### TRY IT
Please restate, word for word, the lines below that begin at the one with "else if op = 1" and end at the one with "addr, [x]) :: l)". Leave out all other lines.

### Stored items
-- ==== Sys2Proof/Machine/Fsp.lean ====
section
/-! DEFINITION. The framed serial port: frames, requests, commands, replies and the stream buffer (R387–R397). -/

namespace Sys2Proof.Machine

/-! ## Replies (R388, R394, R395) -/

/-- FSP_EVT is driven low: an active event has its bit set in EVMAP0 or EVMAP1 (R387, R417). -/
def fspEvt (s : State) : Bool :=
  let m := (rfGet 0x54064 s).toNat + (rfGet 0x54068 s).toNat * 2 ^ 32
  (List.range 64).any fun e => m.testBit e && evActive e s

/-- Stream words wait beyond those sent (R388). -/
def fspMore (f : Fsp) : Bool := decide (sub32 f.ssent f.snext < f.sbuf.length)

/-- The FLAGS of a reply (R388); EVT reads 1 while FSP_EVT signals. -/
def fspFlags (s : State) : Nat :=
  let f := s.fsp
  packNat [(0, 1, b2n f.fe), (1, 1, b2n f.ce), (2, 1, b2n f.ae), (3, 1, b2n f.ovf), (4, 1, b2n f.cmd), (5, 1, b2n (fspEvt s)), (6, 1, b2n (fspMore f)), (7, 1, b2n f.rst)]

/-- The bytes a body may take in a frame of so many bytes: 4 of preamble and 4 of CRC are gone. Log 40 (DEDUCED). -/
def fspRoom (n : Nat) : Nat := n - 8

/-- A frame of 5 to 7 bytes is a heartbeat: byte 0 and the CRC alone (R388). -/
def fspShort (n : Nat) : Bool := decide (n < 8)

/-- Bytes brought to a length with zeros. -/
def padTo (n : Nat) (l : List Byte) : List Byte := l.take n ++ List.replicate (n - l.length) 0

/-- A frame: what stands before its CRC, padded, then the CRC (R388, R389). Log 40 (DEDUCED). -/
def fspFrame (n : Nat) (front : List Byte) : List Byte :=
  let b := padTo (n - 4) front
  b ++ leBytes 4 (crc32 b)

/-- The frame that goes out: the pending reply with FLAGS and DISC as they stand, or all zero where the hub is not ready or has no reply (R394, R395). -/
def fspOut (n : Nat) (ready : Bool) (s : State) : List Byte :=
  match s.fsp.reply, ready with
  | some x, true =>
    let w (k : Nat) : Byte := BitVec.ofNat 8 k
    if fspShort n then fspFrame n [w x.rp] else fspFrame n ([w x.rp, w (fspFlags s), w s.fsp.disc, w x.echo] ++ x.body)
  | _, _ => List.replicate n 0

/-- The pending reply has been sent (R395): flags and DISC start again, and a length written by the FSP itself applies (R397). -/
def fspSent (n : Nat) (f : Fsp) : Fsp :=
  match f.reply with
  | none => f
  | some _ =>
    let f := if fspShort n then f else { f with fe := false, ce := false, ae := false, ovf := false, cmd := false, rst := false, disc := 0 }
    match f.lenNext with
    | some (k, true) => { f with len := k, lenNext := none }
    | _ => f

/-- A new reply is built (R390): ALIVE_RP runs from 1 to 255. Log 40 (DEDUCED). -/
def fspReply (body : List Byte) (sseq : Option Nat) (s : State) : State :=
  s.modFsp fun f =>
    { f with rp := f.rp % 255 + 1, reply := some ⟨f.rp % 255 + 1, f.rq, body, sseq⟩, body := [], bodySseq := none,
             lastSseq := match sseq with
               | some q => some q
               | none => f.lastSseq }

/-- The length of the frame that will carry the reply, in bytes (R397). -/
def fspNextBytes (f : Fsp) : Nat :=
  match f.lenNext with
  | some (k, false) => k / 8
  | _ => f.len / 8

/-! ## Requests (R391) -/

/-- A command as read: OP, COUNT, ADDR, the dwords that follow. -/
abbrev FspCmd := Nat × Nat × Nat × List Word

/-- A command list up to END or its padding; none where an OP is undefined or data is missing. STREAM is undefined while it is not granted (R421). Log 40 (DEDUCED). -/
def fspParse (stream : Bool) : Nat → List Word → Option (List FspCmd)
  | 0, _ => some []
  | _, [] => some []
  | fuel + 1, w :: ws =>
    let op := wbits w 28 4
    let count := wbits w 20 8
    let addr := wbits w 0 20
    if op = 0 then some []
    else if op = 1 then (fspParse stream fuel ws).map fun l => (op, count, addr, []) :: l
    else if op = 2 then
      (if ws.length < count then none else (fspParse stream fuel (ws.drop count)).map fun l => (op, count, addr, ws.take count) :: l)
    else if op = 3 ∧ stream then
      (match ws with
       | [] => none
       | x :: rest => (fspParse stream fuel rest).map fun l => (op, count, addr, [x]) :: l)
    else none

/-- Where NEXT lies, as words above the oldest held (R393): none beyond SSENT; below the oldest it acts as the oldest. -/
def fspNext (next : Word) (f : Fsp) : Option Nat :=
  let d := sub32 next.toNat f.snext
  if d ≤ sub32 f.ssent f.snext then some d else if 2 ^ 31 ≤ d then some 0 else none

/-- Whether a command by itself is one that R391 refuses. -/
def fspBad (f : Fsp) (c : FspCmd) : Bool :=
  let (op, count, addr, data) := c
  if op = 3 then
    decide (addr % 4 ≠ 0) || (match data with
      | x :: _ => (fspNext x f).isNone
      | [] => true)
  else decide (count = 0) || decide (addr % 4 ≠ 0) || decide (0x100000 < addr + 4 * count)

/-- The bytes the READs of a list put into the reply. -/
def fspReadBytes (l : List FspCmd) : Nat := sumNat (l.map fun c => if c.1 = 1 then 4 * c.2.1 else 0)

/-- How many STREAMs a list holds. -/
def fspStreams (l : List FspCmd) : Nat := (l.filter fun c => decide (c.1 = 3)).length

/-- What a request is refused with (R391): 1 for CMD, 2 for OVF, 0 where it stands. Log 40 (DEDUCED). -/
def fspRefusal (room : Nat) (f : Fsp) (l : List FspCmd) : Nat :=
  if l.any (fspBad f) ∨ 1 < fspStreams l then 1
  else if room < fspReadBytes l + 8 * fspStreams l then 2
  else 0

/-- A request refused (R391). -/
def fspRefuse (ovf : Bool) (s : State) : State :=
  raiseOnce pgFSP fspREFUSED 0 0xFE00 (s.modFsp fun f => { f with refused := (f.refused + 1) % 65536, ovf := f.ovf || ovf, cmd := f.cmd || !ovf })

/-! ## Commands (R392, R393) -/

/-- A READ: registers as bytes of the reply body. -/
def fspReadCmd (count addr : Nat) (s : State) : State :=
  let x := readMany 2 addr count s
  x.2.modFsp fun f => { f with body := f.body ++ x.1.flatMap fun w => leBytes 4 w.toNat }

/-- Item lengths with so many words gone from the front. -/
def dropItems : Nat → List Nat → List Nat
  | 0, l => l
  | _, [] => []
  | n, k :: l => if k ≤ n then dropItems (n - k) l else (k - n) :: l

/-- Words of whole items from the front, within a limit. -/
def takeItems : Nat → List Nat → Nat
  | _, [] => 0
  | lim, k :: l => if k ≤ lim then k + takeItems (lim - k) l else 0

/-- The words from `base` on that a STREAM passes over: none where its NEXT lies below the last SSEQ, else those already sent. -/
def fspSkip (base : Nat) (f : Fsp) : Nat :=
  match f.lastSseq with
  | some q => if 0 < sub32 q base ∧ sub32 q base < 2 ^ 31 then 0 else sub32 f.ssent base
  | none => sub32 f.ssent base

/-- A STREAM carried out from the place `d` words above the oldest held, `skip` words of it passed over. -/
def fspStreamed (count lim skip d : Nat) (f : Fsp) : Fsp :=
  let items := dropItems d f.sitems
  let n := takeItems (if count = 0 then lim else min count lim) (dropItems skip items)
  let start := mod32 (f.snext + d + skip)
  { f with snext := mod32 (f.snext + d), sbuf := f.sbuf.drop d, sitems := items, ssent := mod32 (start + n),
           body := f.body ++ leBytes 4 start ++ leBytes 4 n ++ ((f.sbuf.drop (d + skip)).take n).flatMap fun w => leBytes 16 w.toNat,
           bodySseq := if n = 0 then f.bodySseq else some start }

/-- A STREAM whose NEXT lies at a place, if at one at all. -/
def fspStreamAt (count lim : Nat) (o : Option Nat) (s : State) : State :=
  match o with
  | none => s
  | some d => s.modFsp fun f => fspStreamed count lim (fspSkip (mod32 (f.snext + d)) f) d f

/-- A STREAM (R393): words below NEXT leave the buffer; the reply repeats from NEXT where it lies below the last SSEQ, else goes on from SSENT, with whole items within COUNT and `lim` words. Log 40 (DEDUCED). -/
def fspStreamCmd (count lim : Nat) (next : Word) (s : State) : State := fspStreamAt count lim (fspNext next s.fsp) s

/-- The commands of an accepted request in order; `lim` words of stream fit. -/
def fspRun (lim : Nat) : List FspCmd → State → State
  | [], s => s
  | (op, count, addr, data) :: l, s =>
    fspRun lim l
      (if op = 1 then fspReadCmd count addr s
       else if op = 2 then writeMany 2 addr data s
       else match data with
         | x :: _ => fspStreamCmd count lim x s
         | [] => s)

/-- A request's body executed or refused (R391, R392), and the reply built. -/
def fspExecute (n : Nat) (ws : List Word) (s : State) : State :=
  let room := fspRoom (fspNextBytes s.fsp)
  let s := s.modFsp fun f => { f with busy := true, body := [], bodySseq := none }
  let s :=
    if fspShort n then s
    else
      match fspParse (s.fab.grant.toNat.testBit 8) ws.length ws with
      | none => fspRefuse false s
      | some l =>
        let e := fspRefusal room s.fsp l
        if e ≠ 0 then fspRefuse (decide (e = 2)) s
        else fspRun ((room - fspReadBytes l - 8) / 16) l s
  (fspReply s.fsp.body s.fsp.bodySseq s).modFsp fun f => { f with busy := false }

/-- The dwords of a request's body. -/
def fspWords (bs : List Byte) : List Word := (List.range (bs.length / 4)).map fun i => BitVec.ofNat 32 (leNat (slice bs (4 * i) 4))

/-- A complete request taken by a ready hub (R390): CRC, counter, then the body; each builds a reply. -/
def fspTake (n : Nat) (bytes : List Byte) (s : State) : State :=
  let b := padTo n bytes
  let rq := (nth 0 b 0).toNat
  if leNat (slice b (n - 4) 4) ≠ crc32 (b.take (n - 4)) then
    fspReply [] none (raiseOnce pgFSP fspCE 0 0xFE00 (s.modFsp fun f => { f with ce := true, crcCnt := (f.crcCnt + 1) % 65536 }))
  else if s.fsp.anyAlive = false ∧ rq ≠ (s.fsp.rq + 1) % 256 then
    fspReply [] none (raiseOnce pgFSP fspAE 0 0xFE00 (s.modFsp fun f => { f with ae := true, aliveCnt := (f.aliveCnt + 1) % 65536 }))
  else
    fspExecute n (fspWords (slice b 4 (n - 8))) (s.modFsp fun f => { f with rq := rq, anyAlive := false, good := (f.good + 1) % 65536 })

/-- A discarded frame (R396). -/
def fspDiscard (s : State) : State :=
  raiseOnce pgFSP fspFE 0 0xFE00 (s.modFsp fun f => { f with fe := true, disc := satAdd 255 f.disc 1, discCnt := (f.discCnt + 1) % 65536 })

/-- FSP_FRAME (R388–R397): one select, its bytes and its sampling edges, and whether the hub was ready at its start. Log 40 (DEDUCED). -/
def execFspFrame (bytes : List Byte) (edges : Nat) (ready : Bool) (s : State) : Out3 :=
  let s := s.modFsp fun f => match f.lenNext with
    | some (k, false) => { f with len := k, lenNext := none }
    | _ => f
  let n := s.fsp.len / 8
  let whole := decide (edges = s.fsp.len)
  let s := drive (.frame (fspOut n ready s)) s
  .next (
    if ready = false then
      let s := s.modFsp fun f => { f with notrdy := (f.notrdy + 1) % 65536 }
      if whole then s else fspDiscard s
    else if whole = false then fspDiscard s
    else fspTake n bytes (s.modFsp (fspSent n)))

/-- FSP_END (R391): the command list ends; the reply is built from the body so far. Log 40 (DEDUCED). -/
def execFspEnd (s : State) : Out3 := .next (fspReply s.fsp.body s.fsp.bodySseq s)

/-- The room left in the body under construction, in bytes. -/
def fspLeft (s : State) : Nat := fspRoom (fspNextBytes s.fsp) - s.fsp.body.length

/-- FSP_READ (R391, R392): one READ of an accepted request. -/
def execFspRead (count : Fin 256) (addr : BitVec 20) (s : State) : Out3 :=
  let c : FspCmd := (1, count.val, addr.toNat, [])
  .next (
    if fspBad s.fsp c then fspRefuse false s
    else if fspLeft s < 4 * count.val then fspRefuse true s
    else fspReadCmd count.val addr.toNat s)

/-- FSP_WRITE (R391, R392): one WRITE of an accepted request. -/
def execFspWrite (addr : BitVec 20) (data : List Word) (s : State) : Out3 :=
  .next (if fspBad s.fsp (2, data.length, addr.toNat, data) ∨ 255 < data.length then fspRefuse false s else writeMany 2 addr.toNat data s)

/-- FSP_STREAM (R391, R393, R421): the STREAM of an accepted request. -/
def execFspStream (count : Fin 256) (next : Word) (s : State) : Out3 :=
  .next (
    if s.fab.grant.toNat.testBit 8 = false ∨ (fspNext next s.fsp).isNone then fspRefuse false s
    else if fspLeft s < 8 then fspRefuse true s
    else fspStreamCmd count.val ((fspLeft s - 8) / 16) next s)

end Sys2Proof.Machine
end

### YOUR SOLUTION
    else if op = 1 then (fspParse stream fuel ws).map fun l => (op, count, addr, []) :: l
    else if op = 2 then
      (if ws.length < count then none else (fspParse stream fuel (ws.drop count)).map fun l => (op, count, addr, ws.take count) :: l)
    else if op = 3 ∧ stream then
      (match ws with
       | [] => none
       | x :: rest => (fspParse stream fuel rest).map fun l => (op, count, addr, [x]) :: l)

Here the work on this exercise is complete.